With USAID support, the independent National Elections Commission and Anti-Corruption Commission held a joint conference on political parties and anti-corruption in advance of the March 17 presidential elections. Two senior officials from Indonesia and Australia were asked to share regional lessons learned on topics including vote buying, electoral corruption and court procedures. There were engaging questions from Members of Parliament on what legislative requirements are needed to limit corruption in elections.
USAID has invited a representative from the Ministry of Finance to be a liaison on the Country Development Cooperation Strategy (CDCS). USAID is the first development partner to include a government representative at this early stage of strategy development. The Minister of Finance applauded the cooperation and said that USAID is the first donor to invite host-country representatives to participate in the strategy development process. USAID Timor Leste is a strong supporter of the g7+ New Deal for Engagement with Fragile States and host-country-driven development.
USAID's health program, Hadiak, this week brought ten Indonesian skilled midwives to Timor-Leste to fill in temporarily while the Ministry of Health trains its own midwives. The Indonesian midwives and their extra skills will be assigned to areas in the country where the need is greatest. The deployment will also improve infant and child immunization rates.
The USAID-MCC anticorruption project took advantage of the presence of USAID Office of the Inspector General (OIG) investigators in Dili to share their expertise with the independent Anti-Corruption Commission on the challenges of handling internal fraud and corruption investigations. The OIG special agents worked directly with Commission investigators and offered investigative assistance on cases of mutual interest within Timor-Leste. The Commission invited the special agents to return in the future to provide further investigations training.
USAID's community horticulture project was highlighted at an international conference in Dili in early February. Participating farmers brought their produce and their entrepreneurial expertise to an exhibition of best practices at the Forum for Inclusive Growth, sponsored by the Government of Timor-Leste and UNDP, to identify opportunities for spurring private-sector growth.

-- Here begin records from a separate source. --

/-- A sending on one channel leaves the others, and keeps its channel's state, setting, target and station. -/
theorem resend_channel (n retries n' : Nat) :
    ∃ f : Channel → Channel, (resend n retries s).channel n' = (s.channel n').map f ∧
      ∀ ch, (f ch).state = ch.state ∧ (f ch).hold = ch.hold ∧ (f ch).cause = ch.cause ∧ (f ch).current = ch.current ∧
        (f ch).target = ch.target ∧ (f ch).station = ch.station ∧ (f ch).minRun = ch.minRun ∧
        (f ch).rampTimer = ch.rampTimer ∧ (f ch).lastActual = ch.lastActual ∧ (f ch).cmdSeq = ch.cmdSeq ∧
        (n ≠ n' → f ch = ch) := by
  by_cases hn : n = n'
  · subst hn
    cases h : s.channel n with
    | none => exact ⟨id, by simp [resend, h], by simp⟩
    | some ch =>
      cases ha : ch.handshake with
      | clear => exact ⟨id, by simp [resend_clear s retries h ha, h], by simp⟩
      | awaiting seq setting k =>
        refine ⟨fun c => { c with
          handshake := .awaiting seq setting retries
          ackTimer := if s.lpu.loop = .down then .suspended (100 * ch.ackLimit) else .running (s.now + 100 * ch.ackLimit)
          refreshTimer := Timer.startUnlessZero s.now ch.refreshPeriod }, ?_, by simp⟩
        rw [resend_eq s retries h ha, transmit_channel]
        simp [channel_lt s h]
  · refine ⟨id, ?_, by simp⟩
    cases h : s.channel n with
    | none => simp [resend, h]
    | some ch =>
      cases ha : ch.handshake with
      | clear => simp [resend_clear s retries h ha]
      | awaiting seq setting k => rw [resend_eq s retries h ha, transmit_channel]; simp [hn]

/-! ## Entry into states (R136 to R139) -/

/-- A channel's entry into ACTIVE: its target is derived, its ramp and refresh timers run, and it keeps its setting. -/
theorem enterActive_channel (n n' : Nat) :
    ∃ f : Channel → Channel, (enterActive n s).channel n' = (s.channel n').map f ∧
      ∀ ch, (n ≠ n' → f ch = ch) ∧ (n = n' → (f ch).state = .active ∧ (f ch).hold = ch.hold ∧
        (f ch).cause = ch.cause ∧ (f ch).current = ch.current ∧ (f ch).station = ch.station ∧
        (f ch).minRun = ch.minRun ∧ (f ch).lastActual = ch.lastActual ∧ (f ch).target = (ch.derive s n).target ∧
        (f ch).rampTimer = .running (s.now + 100 * ch.rampInterval)) := by
  simp only [enterActive]
  obtain ⟨f, e, hf⟩ := resend_channel (s.modifyChannel n fun ch =>
    { { ch with state := .active }.derive s n with
      rampTimer := Timer.start s.now ch.rampInterval
      refreshTimer := Timer.startUnlessZero s.now ch.refreshPeriod }) n 0 n'
  rw [e, modifyChannel_channel]
  by_cases h : n = n'
  · subst h
    refine ⟨fun ch => f { { ch with state := .active }.derive s n with
      rampTimer := Timer.start s.now ch.rampInterval
      refreshTimer := Timer.startUnlessZero s.now ch.refreshPeriod }, by simp [Function.comp_def], fun ch => ⟨by simp, ?_⟩⟩
    have := hf { { ch with state := .active }.derive s n with
      rampTimer := Timer.start s.now ch.rampInterval
      refreshTimer := Timer.startUnlessZero s.now ch.refreshPeriod }
    rintro -
    simp [this]
    and_intros <;> rfl
  · refine ⟨f, by simp [h], fun ch => ⟨fun _ => (hf ch).2.2.2.2.2.2.2.2.2.2 h, fun h' => absurd h' h⟩⟩

/-- A channel returned to service: its fault cause goes, its setting is UNKNOWN, its handshake CLEAR, and it is ACTIVE when
it may run and HELD otherwise (R138, R139); every other channel stays. -/
theorem returnChannel_channel (n : Nat) (run : Bool) :
    (∀ n', n ≠ n' → (returnChannel n run s).channel n' = s.channel n') ∧
      ∀ ch, s.channel n = some ch → ∃ ch', (returnChannel n run s).channel n = some ch' ∧ ch'.cause = none ∧
        ch'.current = none ∧ ch'.handshake = .clear ∧ ch'.state = (if run then .active else .held) ∧
        ch'.station = ch.station ∧ ch'.hold = ch.hold := by
  simp only [returnChannel]
  generalize hs1 : (s.modifyChannel n fun ch =>
    { ch with state := .held, cause := none, current := none, handshake := .clear }) = s1
  have h1 : ∀ n', s1.channel n' = if n = n' then (s.channel n').map fun ch =>
      { ch with state := .held, cause := none, current := none, handshake := .clear } else s.channel n' := by
    intro n'; rw [← hs1, modifyChannel_channel]
  constructor
  · intro n' hn
    have h1' := h1 n'
    rw [if_neg hn] at h1'
    split
    · obtain ⟨f, e, hf⟩ := enterActive_channel s1 n n'
      rw [e, h1']
      cases s.channel n' with
      | none => rfl
      | some ch => simp [(hf ch).1 hn]
    · rw [modifyChannel_channel, if_neg hn, h1']
  · intro ch hch
    have h1' := h1 n
    rw [if_pos rfl, hch] at h1'
    split
    · rename_i hrun
      simp only [enterActive]
      generalize hs2 : State.modifyChannel s1 n _ = s2
      have h2 : s2.channel n = some ({ { { ch with state := .held, cause := none, current := none, handshake := .clear }
          with state := .active }.derive s1 n with
            rampTimer := Timer.start s1.now ch.rampInterval
            refreshTimer := Timer.startUnlessZero s1.now ch.refreshPeriod }) := by
        rw [← hs2, modifyChannel_channel, if_pos rfl, h1']; rfl
      rw [resend_clear _ 0 h2 rfl, h2]
      exact ⟨_, rfl, rfl, rfl, rfl, by simp [Channel.derive], rfl, rfl⟩
    · rename_i hrun
      rw [modifyChannel_channel, if_pos rfl, h1']
      exact ⟨_, rfl, rfl, rfl, rfl, by simp [Channel.enterHeld], rfl, rfl⟩

/-- What the return of a station does to each channel: one of its station that it had faulted returns to service, every
other stays (R139). -/
theorem chuStationReturn_channel (a n : Nat) (ch : Channel) (h : s.channel n = some ch) :
    ∃ ch', (chuStationReturn a s).channel n = some ch' ∧
      (ch.station = a ∧ ch.state = .faulted ∧ ch.cause = some .station →
        ch'.cause = none ∧ ch'.current = none ∧ ch'.handshake = .clear ∧ ch'.hold = ch.hold ∧
          ch'.station = ch.station ∧ ch'.state = if s.mgu.part = .run ∧ ch.hold = false then .active else .held) ∧
      (¬(ch.station = a ∧ ch.state = .faulted ∧ ch.cause = some .station) → ch' = ch) := by
  unfold chuStationReturn
  obtain ⟨t, ht, htn, e⟩ := forEach_at (fun s n => s.channel n) (fun t => t.mgu = s.mgu)
    (f := fun n s => match s.channel n with
      | none => s
      | some ch =>
        if ch.station = a ∧ ch.state = .faulted ∧ ch.cause = some .station then
          returnChannel n (s.mgu.part == .run && !ch.hold) s
        else s) List.nodup_range (List.mem_range.mpr (channel_lt s h)) (s := s) rfl
    (by intro i _ t ht; repeat' split
        all_goals simp [ht])
    (by
      intro i _ hi t _
      repeat' split
      · rfl
      · exact (returnChannel_channel t i _).1 n hi
      · rfl)
  rw [h] at htn
  rw [htn] at e
  dsimp only at e
  by_cases hc : ch.station = a ∧ ch.state = .faulted ∧ ch.cause = some .station
  · rw [if_pos hc] at e
    obtain ⟨ch', h1, h2, h3, h4, h5, h6, h7⟩ := (returnChannel_channel t n (t.mgu.part == .run && !ch.hold)).2 ch htn
    refine ⟨ch', e.trans h1, fun _ => ⟨h2, h3, h4, h7, h6, ?_⟩, fun h => absurd hc h⟩
    rw [h5, ht]; simp
  · rw [if_neg hc] at e
    exact ⟨ch, e.trans htn, fun h => absurd h hc, fun _ => rfl⟩

/-- What the fault of a station does to each channel (R139). -/
theorem chuStationFault_channel (a n : Nat) :
    (chuStationFault a s).channel n = (s.channel n).map fun ch =>
      if ch.station = a ∧ ch.state ≠ .faulted then ch.enterFaulted .station else ch := by
  by_cases hn : n < 16
  · unfold chuStationFault
    obtain ⟨t, -, htn, e⟩ := forEach_at (fun s n => s.channel n) (fun _ => True)
      (f := fun n s => s.modifyChannel n fun ch =>
        if ch.station = a ∧ ch.state ≠ .faulted then ch.enterFaulted .station else ch)
      List.nodup_range (List.mem_range.mpr hn) (s := s) trivial (fun _ _ _ _ => trivial)
      (by intro i _ hi t _; rw [modifyChannel_channel, if_neg hi])
    rw [e, modifyChannel_channel, if_pos rfl, htn]
  · rw [State.channel, State.channel, Table.get_beyond _ _ (by omega), Table.get_beyond _ _ (by omega)]; rfl

/-! ## The part of a channel that derivations leave -/

/-- A channel without its target, split position and sequence minimum: what a derivation, a minimum and every report
leave as it was (R126, R127, R144). -/
def Channel.core (ch : Channel) : Channel := { ch with target := 0, split := 0, seqMin := 0 }

/-- The cores of all channels. -/
def cores (n : Nat) : Option Channel := (s.channel n).map Channel.core

theorem cores_congr {s t : State} (h : t.chu.channels = s.chu.channels) : cores t = cores s := by
  funext n; simp only [cores, State.channel, h]

@[simp] theorem derive_core (n : Nat) (ch : Channel) : (ch.derive s n).core = ch.core := rfl

theorem modifyChannel_cores (n : Nat) (f : Channel → Channel) (h : ∀ ch, (f ch).core = ch.core) :
    cores (s.modifyChannel n f) = cores s := by
  funext k
  simp only [cores, modifyChannel_channel]
  split
  · cases s.channel k <;> simp [h]
  · rfl

@[simp] theorem deriveTarget_cores (n : Nat) : cores (deriveTarget n s) = cores s := by
  unfold deriveTarget
  apply modifyChannel_cores
  intro ch; split <;> simp

@[simp] theorem refreshMinimum_cores (n : Nat) : cores (refreshMinimum n s) = cores s := by
  unfold refreshMinimum
  rw [deriveTarget_cores]
  exact modifyChannel_cores _ _ _ fun _ => rfl

@[simp] theorem reportToGtb_cores (n : Nat) : cores (reportToGtb n s) = cores s := cores_congr (by simp)

@[simp] theorem judgePassMarks_cores : cores (judgePassMarks s) = cores s := cores_congr (by simp)

theorem enterStep_cores {advance : Nat → State → State} (adv : ∀ k s, cores (advance k s) = cores s) (k : Nat)
    (st : SlotState) : cores (enterStep advance k st s) = cores s := by
  have e : ∀ k x, cores (s.setSlot k x) = cores s := fun k x => cores_congr (by simp)
  have e' : ∀ k x (t : State), cores (t.setSlot k x) = cores t := fun k x t => cores_congr (by simp)
  simp only [enterStep]
  repeat' split
  · rfl
  · exact e _ _
  · rw [forEach_keeps cores]
    · simp [e']
    · intro i _ t; split <;> simp [adv]
  · rw [adv]; simp [e']
  · simp [e']

@[simp] theorem advanceSlot_cores (fuel k : Nat) : cores (advanceSlot fuel k s) = cores s := by
  induction fuel generalizing k s with
  | zero => rfl
  | succ fuel ih =>
    simp only [advanceSlot]
    repeat' split
    all_goals first
      | rfl
      | exact cores_congr (by simp)
      | exact enterStep_cores _ (fun k s => ih s k) _ _

@[simp] theorem startStep_cores (k : Nat) (st : SlotState) : cores (startStep k st s) = cores s :=
  enterStep_cores _ (fun k s => advanceSlot_cores s _ k) _ _

@[simp] theorem stepDone_cores (k : Nat) : cores (stepDone k s) = cores s := advanceSlot_cores _ _ _

@[simp] theorem reportToSsu_cores (n : Nat) : cores (reportToSsu n s) = cores s := by
  unfold reportToSsu
  apply forEach_keeps
  intro i _ t; split <;> simp

@[simp] theorem reportChanges_cores (b : State) : cores (reportChanges b s) = cores s := by
  simp only [reportChanges]
  rw [forEach_keeps cores _ _ fun i _ t => by simp, forEach_keeps cores _ _ fun i _ t => by simp]

@[simp] theorem raiseAlert_cores (c : AlertCategory) (i : Nat) : cores (raiseAlert c i s) = cores s :=
  cores_congr (by simp)

@[simp] theorem setSlot_cores (k : Nat) (x : Option Slot) : cores (s.setSlot k x) = cores s := cores_congr (by simp)

@[simp] theorem failSlot_cores (k : Nat) : cores (failSlot k s) = cores s := by
  simp only [failSlot]
  split
  · rfl
  · rw [reportChanges_cores, raiseAlert_cores, forEach_keeps cores _ _ fun i _ t => by simp, setSlot_cores]

@[simp] theorem slotRests_cores (k : Nat) (sl : Slot) : cores (slotRests k sl s) = cores s := cores_congr (by simp)

@[simp] theorem abortStart_cores (k i : Nat) (sl : Slot) : cores (abortStart k i sl s) = cores s := by
  simp only [abortStart]
  repeat' split
  all_goals simp

@[simp] theorem stopDelayExpired_cores (k : Nat) : cores (stopDelayExpired k s) = cores s := by
  simp only [stopDelayExpired]
  repeat' split
  all_goals simp

@[simp] theorem slotPassStart_cores (k c : Nat) : cores (slotPassStart k c s) = cores s := by
  simp only [slotPassStart]
  repeat' split
  all_goals simp

@[simp] theorem slotsPassStart_cores (t : Table 12 LatchedRecord) : cores (slotsPassStart t s) = cores s := by
  unfold slotsPassStart
  apply forEach_keeps
  intro i _ t; split <;> simp

@[simp] theorem chuTakeResults_cores (t : Table 12 LatchedRecord) (out : PassOutcome) :
    cores (chuTakeResults t out s) = cores s := by
  unfold chuTakeResults
  rw [forEach_keeps cores _ _ fun i _ t => by simp]
  exact cores_congr rfl

/-- A loaded channel with the same core: every field but target, split position and sequence minimum reads the same. -/
theorem channel_of_cores {s t : State} (h : cores t = cores s) {n : Nat} {ch : Channel} (hc : s.channel n = some ch) :
    ∃ ch', t.channel n = some ch' ∧ ch'.core = ch.core := by
  have := congrFun h n
  simp only [cores, hc, Option.map_some] at this
  cases ht : t.channel n with
  | none => simp [ht] at this
  | some ch' => exact ⟨ch', rfl, by simpa [ht] using this⟩

/-- The fields that equal cores share. -/
theorem core_fields {a b : Channel} (h : a.core = b.core) :
    a.kind = b.kind ∧ a.station = b.station ∧ a.output = b.output ∧ a.minRun = b.minRun ∧
      a.slew = b.slew ∧ a.rampInterval = b.rampInterval ∧ a.state = b.state ∧ a.hold = b.hold ∧ a.cause = b.cause ∧
      a.current = b.current ∧ a.handshake = b.handshake ∧ a.cmdSeq = b.cmdSeq ∧ a.lastActual = b.lastActual ∧
      a.rampTimer = b.rampTimer ∧ a.ackTimer = b.ackTimer ∧ a.refreshTimer = b.refreshTimer := by
  cases a; cases b; simp_all [Channel.core]

/-! ## Derivation (R127) -/

theorem minimumRun_cases (m : Nat) (current : Option Nat) (t : Nat) :
    (minimumRun m current t = t ∧ (t = 0 ∨ m ≤ t)) ∨
      (0 < t ∧ t < m ∧ minimumRun m current t = if ∃ c, current = some c ∧ m ≤ c then m else 0) := by
  unfold minimumRun
  by_cases h : 0 < m ∧ 0 < t ∧ t < m
  · refine .inr ⟨h.2.1, h.2.2, ?_⟩
    simp only [h, and_self, if_true]
    cases current <;> simp
  · refine .inl ⟨by simp [h], by omega⟩

/-! ## The frames an operation sends, as the statements write them -/

theorem notify_sends (c : Nat) (l : List Notice) (s : State) :
    notify c l s = { s with sent := s.sent ++ noticeTo s c l } := by
  unfold notify noticeTo
  cases (s.client c).entry with
  | none => simp
  | some e =>
    by_cases h : stationFaulty e.station s = true
    · simp [h]
    · simp [h]; rfl
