-- ==== Sys2Proof/Tests/Slice0.lean ====
section
/-! SUPPORT. The model's own tests: the ill-formed commands that the checks refuse, the worked examples and tables of the
manual, and for every obligation with hypotheses a state and operands that meet them. -/

namespace Sys2Proof.Tests

open Sys2Proof.Machine

set_option Elab.async false

/-! ## Well-formed commands (R159 to R162) -/

def goodFrame : RxFrame := { input := .forward, dest := 31, src := 31, seq := 15, payload := List.replicate 56 0 }
def goodMarker : MarkerFrame :=
  { number := 255, sentOn := .forward, hops := 255, forwardWrap := some 1, reverseWrap := none }
def goodCtx : DemandCtx := { input := .forward, src := 1, seq := 15, first := true, last := true }
def goodItem : DemandItem :=
  { resource := 15, cls := 3, weight := 15, q := 65535, floor := some 65535, fallback := some 65535 }
def goodManage : ManageCtx := { input := .reverse, src := 31, seq := 15 }

theorem test_wf_frames : ([ .frameForward 15 goodFrame, .sample goodFrame, .markerReturn .reverse goodMarker,
    .commitIf goodCtx goodItem .shared 255, .load goodManage 255 255 255 ⟨127, true⟩ (List.replicate 51 0),
    .leaseExpiry 11 2, .pollTimeout 29 ] : List Instr).all Instr.wf = true := by decide

/-- One ill-formed frame for each check of a frame, a marker and an own frame. -/
theorem test_wf_refuses_frames : ([ .frameForward 16 goodFrame, .sample { goodFrame with dest := 32 },
    .sample { goodFrame with src := 0 }, .statusFrame { goodFrame with src := 32 },
    .intercept { goodFrame with seq := 16 }, .sample { goodFrame with payload := List.replicate 57 0 },
    .ownFrameStrip ⟨.forward, 32, 0, 0, []⟩, .ownFrameStrip ⟨.forward, 0, 16, 0, []⟩,
    .ownFrameStrip ⟨.forward, 0, 0, 16, []⟩, .ownFrameStrip ⟨.forward, 0, 0, 0, List.replicate 57 0⟩,
    .markerReturn .forward { goodMarker with number := 256 }, .markerReturn .forward { goodMarker with hops := 256 },
    .markerReturn .forward { goodMarker with forwardWrap := some 0 },
    .markerReturn .forward { goodMarker with reverseWrap := some 256 } ] : List Instr).all (!·.wf) = true := by decide

/-- One ill-formed item for each check of an item and of its frame, in the eleven rows in turn. -/
theorem test_wf_refuses_items : ([ .acquireShared { goodCtx with src := 0 } goodItem,
    .acquireExclusive { goodCtx with seq := 16 } goodItem, .upgrade goodCtx { goodItem with resource := 16 },
    .downgrade goodCtx { goodItem with cls := 4 }, .refresh goodCtx { goodItem with weight := 16 },
    .release goodCtx { goodItem with q := 65536 }, .yieldDone goodCtx { goodItem with floor := some 65536 },
    .reserve goodCtx { goodItem with fallback := some 65536 }, .commitIf goodCtx goodItem .shared 256,
    .badItem { goodCtx with src := 32 } goodItem, .malformed { goodCtx with src := 0 } ] : List Instr).all (!·.wf)
    = true := by decide

/-- One ill-formed operation for each check, in the management rows in turn. -/
theorem test_wf_refuses_operations : ([ .load goodManage 256 0 1 ⟨0, true⟩ [], .load goodManage 1 256 1 ⟨0, true⟩ [],
    .load goodManage 1 0 256 ⟨0, true⟩ [], .load goodManage 1 0 1 ⟨128, true⟩ [],
    .load goodManage 1 0 1 ⟨0, true⟩ (List.replicate 52 0), .read goodManage 256 0, .read goodManage 1 256,
    .status goodManage 256 0, .status goodManage 1 256, .start { goodManage with src := 0 },
    .restart { goodManage with src := 32 }, .enterConfig { goodManage with seq := 16 }, .holdChannel goodManage 256,
    .freeChannel goodManage 256, .returnStation goodManage 256, .clearSequence goodManage 256,
    .clearAlert goodManage 256 0, .clearAlert goodManage 1 256, .ackOldest { goodManage with src := 0 },
    .clearCounts { goodManage with src := 0 }, .clearLoop { goodManage with src := 0 },
    .probe goodManage 256 0 0 0, .probe goodManage 1 256 0 0, .probe goodManage 1 0 256 0,
    .probe goodManage 6 0 0 65536, .badOperation goodManage 256 ] : List Instr).all (!·.wf) = true := by decide

/-- One timer number beyond each table. -/
theorem test_wf_refuses_timers : ([ .staleTimerExpiry 48, .leaseExpiry 12 0, .leaseExpiry 0 3, .yieldTimerExpiry 8,
    .rampExpiry 16, .ackTimeout 16, .refreshTimerExpiry 16, .watchExpiry 4, .stopDelayExpiry 4, .antiCycleExpiry 4,
    .silenceExpiry 30, .pollTimeout 30 ] : List Instr).all (!·.wf) = true := by decide

/-! ## Arriving bytes (R159 to R162, R196) -/

/-- The table gives no row bits. -/
theorem test_no_word_spells_a_command : decodeTableWord 16 0xFFFF = none := by decide

/-- The CRC of R159 over the digits 1 to 9. -/
theorem test_crc_check_value : crc16 [0x31, 0x32, 0x33, 0x34, 0x35, 0x36, 0x37, 0x38, 0x39] = 0x29B1 := by decide +kernel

Judge Counsellor Dra. Maria Natercia Perriera Gusmao at the Court of Appeal formally expressed her thanks to USAID this week for providing office furniture and IT hardware to the court. The desks, chairs, filing cabinets and computers will allow seven newly-trained auditors to start work immediately within the soon-to-be-formed High Administrative, Tax and Audit Court (HATAC). The furniture and computers were transferred from USAID's Justice Institutions Strengthening Project, which will close at the end of March.
Parliamentarian Manuel Tilman, head of Parliament’s Committee C on Economy, Finance and Anti-Corruption, this week launched a new Anti-Corruption Desk Reference developed at his request with help from the USAID-MCC anti-corruption project. The reference includes all the current legislation related to corruption and other useful resources. Tilman said that the reference will “strengthen the debate by Parliamentarians and reduce our reliance on foreign advisors.
International Anti-Corruption Day on Dec. 9 was widely marked in Timor-Leste last week. The head of the independent Anti-Corruption Commission announced the results of a recent USAID-funded survey in Timor-Leste indicating growing concern about corruption. Speakers lauded the U.S. Government for its continuing support for anti-corruption initiatives, including USAID's technical, policy and legal support for the Anti-Corruption Commission, funded in part by the MCC.